[DATA FOR REVIEW]
/-- ING_PROC (R104). -/
def ingProcPage : PageDef :=
  ⟨0x308000, 1, 0x1000, false, false, false,
  [⟨0, .fence, 2, false⟩ /- ENGINE_FAIL -/],
  [
   /- ING_PROC_BUSY R104 -/ ⟨0x100, 1, 0, 1, 0, [fd 23 16 .ro 0, fd 15 0 .ro 0]⟩,
   /- ING_PROC_FENCED R104 -/ ⟨0x104, 1, 0, 1, 0, [fd 23 16 .ro 0, fd 15 0 .ro 0]⟩,
   /- ING_PROC_CNT R104 -/ ⟨0x140, 5, 4, 1, 0, [fd 31 0 .rc 0]⟩]⟩

/-- ING_STR (R104). -/
def ingStrPage : PageDef :=
  ⟨0x310000, 32, 0x1000, true, true, false,
  [⟨0, .discard, 0, false⟩ /- HDR_CRC -/, ⟨1, .discard, 0, false⟩ /- PAY_CRC -/, ⟨2, .discard, 0, false⟩ /- FORMAT -/, ⟨3, .discard, 0, false⟩ /- LATE -/, ⟨4, .discard, 1, false⟩ /- OVERRUN -/, ⟨5, .discard, 1, false⟩ /- LANE_LOST -/, ⟨6, .discard, 1, false⟩ /- SKEW -/, ⟨7, .hollow, 1, false⟩ /- TIMEOUT -/, ⟨8, .hollow, 1, false⟩ /- OPEN_EVICT -/, ⟨9, .corrected, 1, false⟩ /- SES_IGN -/, ⟨10, .hollow, 3, false⟩ /- MISMATCH -/, ⟨11, .corrected, 3, false⟩ /- PATH_DEGRADED -/, ⟨12, .hollow, 1, false⟩ /- CODEC_HOLLOW -/, ⟨13, .discard, 1, false⟩ /- NO_BUFFER -/],
  [
   /- ING_STR_BOND R104 -/ ⟨0x100, 1, 0, 1, 0, [fd 19 19 .rs 0, ⟨18, 16, .rs, 0, 0, 4⟩, fd 13 8 .rs 0, fd 7 6 .rs 3, fd 5 0 .rs 0]⟩,
   /- ING_STR_FRAME R104 -/ ⟨0x104, 1, 0, 1, 0, [⟨30, 22, .rs, 0, 0, 256⟩, ⟨21, 0, .rs, 1, 1, 2097152⟩]⟩,
   /- ING_STR_TIME R104 -/ ⟨0x108, 1, 0, 1, 0, [⟨31, 24, .rs, 4, 1, 255⟩, ⟨11, 0, .rs, 400, 1, 4095⟩]⟩,
   /- ING_STR_FLOW R104 -/ ⟨0x10C, 1, 0, 1, 0, [fd 31 28 .rs 0, ⟨9, 0, .rs, 512, 1, 512⟩]⟩,
   /- ING_STR_RING R104 -/ ⟨0x110, 1, 0, 1, 0, [⟨21, 0, .rs, 0, 0, 3145728⟩]⟩,
   /- ING_STR_FMT R104 -/ ⟨0x114, 1, 0, 1, 0, [fd 31 16 .rs 0, ⟨5, 4, .rs, 0, 0, 1⟩, ⟨3, 0, .rs, 0, 0, 4⟩]⟩,
   /- ING_STR_CODEC R104 -/ ⟨0x118, 1, 0, 1, 0, [⟨31, 16, .rs, 256, 1, 65535⟩, fd 15 10 .rs 0, fd 2 2 .rs 0, fd 1 1 .rs 1, fd 0 0 .rs 1]⟩,
   /- ING_STR_STAT R104 -/ ⟨0x11C, 1, 0, 1, 0, [fd 31 28 .ro 0, fd 19 16 .ro 0, fd 11 10 .ro 0, fd 9 8 .ro 0, fd 0 0 .ro 0]⟩,
   /- ING_STR_WM_PN R104 -/ ⟨0x120, 1, 0, 1, 0, [fd 31 0 .ro 0]⟩,
   /- ING_STR_WM_FRAME R104 -/ ⟨0x124, 1, 0, 1, 0, [fd 31 0 .ro 0]⟩,
   /- ING_STR_PN R104 -/ ⟨0x128, 1, 0, 1, 0, [fd 31 0 .ro 0]⟩,
   /- ING_STR_LAST_LO R104 -/ ⟨0x12C, 1, 0, 1, 0, [fd 31 0 .ro 0]⟩,
   /- ING_STR_LAST_HI R104 -/ ⟨0x130, 1, 0, 1, 0, [fd 31 0 .ro 0]⟩,
   /- ING_STR_CNT R104 -/ ⟨0x140, 13, 4, 1, 0, [fd 31 0 .rc 0]⟩]⟩

/-- ING_SES (R104). -/
def ingSesPage : PageDef :=
  ⟨0x330000, 32, 0x1000, false, false, false,
  [],
  [
   /- ING_SES_STREAMS R104 -/ ⟨0x100, 1, 0, 1, 0, [fd 31 0 .rs 0]⟩,
   /- ING_SES_CFG R104 -/ ⟨0x104, 1, 0, 1, 0, [fd 31 31 .rs 0, fd 30 30 .rs 0, fd 29 26 .rs 0, fd 25 25 .rs 0, fd 24 24 .ro 0, fd 23 0 .rs 0]⟩,
   /- ING_SES_VOL R104 -/ ⟨0x108, 1, 0, 1, 0, [fd 5 0 .rs 0]⟩,
   /- ING_SES_TC R104 -/ ⟨0x10C, 1, 0, 1, 0, [fd 31 0 .rs 0]⟩,
   /- ING_SES_CTRL R104 -/ ⟨0x110, 1, 0, 1, 0, [fd 2 0 .wo 0]⟩,
   /- ING_SES_STAT R104 -/ ⟨0x114, 1, 0, 1, 0, [fd 10 8 .ro 0, fd 1 0 .ro 0]⟩,
   /- ING_SES_TAKE R104 -/ ⟨0x118, 1, 0, 1, 0, [fd 31 0 .ro 0]⟩,
   /- ING_SES_TRIG_LO R104 -/ ⟨0x11C, 1, 0, 1, 0, [fd 31 0 .ro 0]⟩,
   /- ING_SES_TRIG_HI R104 -/ ⟨0x120, 1, 0, 1, 0, [fd 31 0 .ro 0]⟩,
   /- ING_SES_TRIG_SUB R104 -/ ⟨0x124, 1, 0, 1, 0, [fd 7 0 .ro 0]⟩,
   /- ING_SES_CNT_IGN R104 -/ ⟨0x128, 1, 0, 1, 0, [fd 31 0 .rc 0]⟩]⟩

/-- CST_REG (R141). -/
def cstRegPage : PageDef :=
  ⟨0x400000, 1, 0x1000, false, false, false,
  [⟨0, .corrected, 0, false⟩ /- ZT_EVICT -/, ⟨1, .hollow, 0, false⟩ /- MERGE_HOLLOW -/, ⟨2, .hollow, 2, false⟩ /- GVB_UE -/],
  [
   /- CST_SCRUB_CTRL R141 -/ ⟨0x100, 1, 0, 1, 0, [fd 16 16 .rw 1, ⟨8, 0, .rw, 64, 0, 312⟩]⟩,
   /- CST_SCRUB_PTR R141 -/ ⟨0x104, 1, 0, 1, 0, [fd 31 0 .ro 0]⟩,
   /- CST_SCRUB_PASS R141 -/ ⟨0x108, 1, 0, 1, 0, [fd 31 0 .ro 0]⟩,
   /- CST_MERGE_CFG R141 -/ ⟨0x10C, 1, 0, 1, 0, [⟨5, 0, .rw, 32, 1, 32⟩]⟩,
   /- CST_CNT R141 -/ ⟨0x140, 8, 4, 1, 0, [fd 31 0 .rc 0]⟩,
   /- CST_CNT8 R141 -/ ⟨0x160, 1, 0, 1, 0, [fd 31 0 .ro 0]⟩,
   /- CST_LAST_UE_LO R141 -/ ⟨0x180, 1, 0, 1, 0, [fd 31 0 .ro 0]⟩,
   /- CST_LAST_UE_HI R141 -/ ⟨0x184, 1, 0, 1, 0, [fd 31 0 .ro 0]⟩]⟩
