-- ==== Sys2Proof/Machine/Fields.lean ====
section
/-! DEFINITION. Names for the pages, fields and errors of the register map that the model's rules speak of
(addresses and bits as in RegTable.lean). -/
namespace Sys2Proof.Machine

/-- A field of a register: the register's BAR0 offset, its bits, and whether the field in force lies behind a shadow (RS). -/
structure RegField where
  addr : Nat
  hi : Nat
  lo : Nat
  rs : Bool
  deriving DecidableEq, Repr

[DESCRIPTION OF THE TASK] Quote exactly the first line of the data and every line after it through the one holding "ING_PROC_BUSY R104 -/".

[TASK RESPONSE]
/-- ING_PROC (R104). -/
def ingProcPage : PageDef :=
  ⟨0x308000, 1, 0x1000, false, false, false,
  [⟨0, .fence, 2, false⟩ /- ENGINE_FAIL -/],
  [
   /- ING_PROC_BUSY R104 -/ ⟨0x100, 1, 0, 1, 0, [fd 23 16 .ro 0, fd 15 0 .ro 0]⟩,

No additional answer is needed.